Photo: One water tank provides enough water for one block in the nets for two days. Photo: Shaun Swingler.
Cricket South Africa (CSA) then subsidised a borehole, but that process has been a challenge in itself. The process is only halfway there. The drilling has had to go 60 metres deep before anything was found. The operation cost a pretty penny – R1,000 per metre.
The drillers also had to use water instead of the usual air because of the high clay content. But since there are restrictions in place, they couldn’t just drill willy-nilly. To remedy this, they ran a hosepipe from the main borehole to a pit for drilling.
Photo: The pit which was dug to facilitate the drilling of a second borehole at Newlands cricket ground. Photo: Shaun Swingler.
The process should be complete soon, but the ground staff have made use of a rainwater tank to water one of the run-ups in the nets every two days during winter in order to maintain the nets. Flint also says that the whole crisis has helped him realise that maintenance doesn’t actually need as much water as he thought previously.
But while Flint is happy to discuss his proactive steps, the rest of the staff at Newlands are more cagey in their responses. The Cobras’ marketing manager David Brooke told Daily Maverick that despite the season having already started, there is currently no plan in place about how the team can raise awareness around the crisis – although it is being considered.
Clifford Dodgen, Team and Operations Manager of the Western Province Cricket Association, did not respond to several requests for comment about whether anything has been done to help the stadium become more water-efficient. We eventually managed to speak to CEO Nabeal Dien who said that all the toilets in the stadium had been replaced to be more efficient, but he could not put a number on how much more efficient.
Dien emphasised that the biggest incentive has been around reminding staff around how serious the crisis is and that Newlands will sit down with the City to find a way to manage the international games.
With 20,000 fans a day likely to descend on Newlands during its prime-time summer fixtures, this poses a huge challenge.
But while places like Newlands have systems in place to help see them through the crisis, clubs aren’t so lucky. Clubs do not have the resources to maintain facilities so well during winter, never mind doing so in the heat of summer.

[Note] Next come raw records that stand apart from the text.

-- ==== Sys2Proof/Machine/State.lean ====
section
/-! DEFINITION. The state of the block as plain data, the reasons a step can stop, and the state after reset. A table of
units is a sparse list of (number, record) pairs in one canonical form (`twf`): an unlisted unit is in its reset record. -/

namespace Sys2Proof.Machine

/-- Why the machine stops. -/
inductive Fault where
  /-- Raised by SUPPLIES_WITHIN_LIMITS where the supplies came up out of order: R372 makes no promise after that. Safe. -/
  | supplySequenceBroken
  deriving DecidableEq, Repr

/-- Why a command has no meaning. -/
inductive Refusal where
  /-- Raised by an arm of `exec` whose command is not modelled. Safe. -/
  | notModelled (mnemonic : String)
  deriving DecidableEq, Repr

/-- Device states (Table 4.1). -/
inductive DevState where
  | off | reset | boot | train | held | run | degraded | halt
  deriving DecidableEq, Repr

/-- Servo states (Table 2.1). -/
inductive Servo where
  | freerun | acquiring | locked | holdover | holdoverExpired
  deriving DecidableEq, Repr

/-- Function states (Table 4.10). -/
inductive FnState where
  | closed | opening | opened | closing | reopening
  deriving DecidableEq, Repr

/-- The device as a whole: chapters 04 and 21. -/
structure Device where
  state : DevState
  /-- 0x1300.0C. -/
  enteredMt : Nat
  porLow : Bool
  warmLow : Bool
  pwrfailLow : Bool
  /-- THERMTRIP_N stays asserted until POR_N is asserted (R375). -/
  thermtrip : Bool
  bootSel : Nat
  smbAddr : Nat
  /-- 0x1300.0B. -/
  resetCause : Nat
  /-- POR_N has been low since the device last left RESET (R377). -/
  coldPending : Bool
  /-- 0x1300.09. -/
  imageUsed : Nat
  /-- 0x1300.0A, since the last cold reset. -/
  rejections : Nat
  /-- Position in the boot-source list of Table 4.3. -/
  bootPos : Nat
  /-- Mailbox boot (R70): the image bytes taken so far, and the total length that the first chunk gave. -/
  chunkBytes : List Byte
  chunkTotal : Nat
  /-- The ROM waits for a new chunk at offset 0 since this wall time (R70). -/
  rejectedAt : Option Nat
  firmwareVersion : Nat
  imageSecurity : Nat
  imageHash : List Byte
  /-- Training stored for a warm reset is intact (R68). -/
  calibrationStored : Bool
  trained : Bool
  /-- Times that HBM3 channels have been retrained in this bring-up (R71). -/
  retrains : List (Nat × Nat)
  /-- 0x1300.04 bits [7:0] and [15:8]. -/
  haltReason : Nat
  haltDetail : Nat
  /-- No firmware runs: it has not started since reset, or has stopped itself (R77). -/
  firmwareStopped : Bool
  /-- Held reason [1] is clear (R73). -/
  runRequested : Bool
  /-- Wall time at which a hold began to drain (R75). -/
  holdSince : Option Nat
  /-- One-time fuses (R69, R78), kept through every reset. -/
  securityFloor : Nat
  temperature : Int
  highest : Int
  throttle : Bool
  /-- Millivolts per supply, Table 21.1 order. -/
  supplyMv : List Nat
  supplyWarnings : Nat
  /-- VDD_IO18 is within limits: the SMBus slave and the TAP have power (R379). -/
  io18 : Bool
  clockStatus : Nat
  /-- Alert causes of SMBus command 0x04 and the line itself (R379). -/
  alertCauses : Nat
  alertLow : Bool
  onInternalClock : Bool
  pcieSpeed : Nat
  pcieWidth : Nat
  mgmtUp : Bool
  gpioIn : Nat
  vfsEnabled : Nat
  /-- The JTAG instruction in force (0 EXTEST, 1 SAMPLE/PRELOAD, 2 IDCODE, 3 BYPASS) and the boundary register (R380). -/
  tapInstruction : Nat
  boundary : List Bool
  deriving DecidableEq, Repr

/-- An open or past breach interval (R47). -/
structure Breach where
  number : Nat
  reason : Nat
  kind : Nat
  ident : Nat
  start : Nat
  /-- End tick; `none` while it waits for an intra picture (Table 2.6). -/
  stop : Option Nat
  /-- Encodings that the jobs of a quarantined unit affect. -/
  encodings : List Nat
  /-- MT of effect of each write, reason 5 (R47). -/
  effects : List Nat
  deriving DecidableEq, Repr

/-- Media time (chapter 02). -/
structure MediaTime where
  mt : Nat
  frac : Nat
  /-- Ticks since the last reset, never stepped: the model's own clock for timeouts. -/
  wall : Nat
  servo : Servo
  offset : Int
  freq : Int
  /-- Corrections of the last 64 updates, newest first. -/
  history : List Int
  learned : Bool
  /-- What is still to be slewed away, in 2^-32 tick, and the rate in ppb (R34). -/
  slewLeft : Int
  slewRate : Nat
  /-- Masters heard on the PTP port, with the wall time of the last Sync (R35, R36). -/
  masters : List (PtpMaster × Nat)
  ptp : Bool
  pps : Bool
  clk : Bool
  /-- The port and the selected master. -/
  ptpMaster : Option (Nat × PtpMaster)
  /-- Latest PTP time of day from the master less MT, in ns (R37). -/
  ptpOffset : Int
  /-- Sequence number of the next delay request, and the egress stamp of the last PTP event message, in PTP ns (R91). -/
  ptpSequence : Nat
  ptpStamp : Option Nat
  ppsGood : Nat
  ppsBad : Nat
  ppsError : Int
  clkGood : Nat
  lockRun : Nat
  steps : Nat
  /-- Ticks in HOLDOVER without CLK10M_IN (R38). -/
  holdTicks : Nat
  /-- Magnitude at which 0x0105 was last raised (R34). -/
  overReported : Option Nat
  /-- Fraction latched by a read of 0x1400.01 in the request under way (R39). -/
  latched : Option Nat
  intervalStart : Nat
  intervalLen : Nat
  awaited : Option Nat
  /-- Commit MT of the awaited length (R40). -/
  awaitedFrom : Nat
  /-- The mark short of the interval that closed last (R40). -/
  intervalShort : Bool
  ppsOut : Bool
  ppsOutEnd : Nat
  breaches : List Breach
  breachNumber : Nat
  deriving DecidableEq, Repr

/-- A function of Table 4.8. -/
structure Fn where
  state : FnState
  incarnation : Nat
  closeReason : Nat
  openedAt : Nat
  /-- MT at which it last left OPEN. -/
  leftAt : Nat
  /-- Wall time at which it entered CLOSING. -/
  since : Nat
  /-- Values of the Next-incarnation objects copied at OPENING (R80). -/
  copied : List (Nat × Value)
  deriving DecidableEq, Repr

/-- One job tag (R81). -/
structure Job where
  tag : Nat
  fn : FnRef
  incarnation : Nat
  /-- 0 mix block, 1 audio codec, 2 video decode, 3 video encode, 4 compose, 5 tile source, 6 Vadun program, 7 egress frame. -/
  kind : Nat
  element : Nat
  position : Nat
  generation : Nat
  /-- Unit of 0x1312 that holds it. -/
  unit : Option Nat
  /-- Times reissued after faults (R361). -/
  reissues : Nat
  /-- Context pages named (R316). -/
  pages : List Nat
  deriving DecidableEq, Repr

/-- A block transfer (R64): the bytes received so far by offset. -/
structure Transfer where
  tag : Nat
  key : ObjKey
  total : Nat
  crc : Nat
  bytes : List (Nat × Byte)
  last : Nat
  deriving DecidableEq, Repr

/-- A session slot (Tables 3.10, 3.11). -/
structure Session where
  isOpen : Bool
  count : Nat
  transport : Nat
  peer : Option Endpoint
  /-- The UDP port it was opened on, which it keeps (R56). -/
  udpPort : Nat
  credential : Nat
  role : Nat
  trusted : Bool
  /-- Session key ks (R60). -/
  key : List Byte
  lastSeq : Nat
  response : Option (List Byte)
  /-- Wall time of the last valid message. -/
  active : Nat
  transfers : List Transfer
  /-- Its credential slot has been rewritten by a request of its own, still under way: it closes with the answer (R61, R62). -/
  rewritten : Bool
  /-- Objects kept per session: the key, gain and barrier windows and their results. -/
  window : List (Nat × Value)
  deriving DecidableEq, Repr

Some clubs have had their fixtures drastically reduced. While that might be a bit of a bummer for players looking forward to some weekend fun, it has a direct impact on people’s economic situations, too. All the caterers who offer their services to clubs will lose a huge chunk of their seasonal income. And it is in these small ways that the knock-on effects of the drought will be the most devastating, long before the city runs out of water. DM
Photo: The Newlands Cricket Ground has put elaborate water systems in place to help see it through the crisis. Other clubs with fewer resources have had their fixtures drastically reduced. Photo: Shaun Swingler.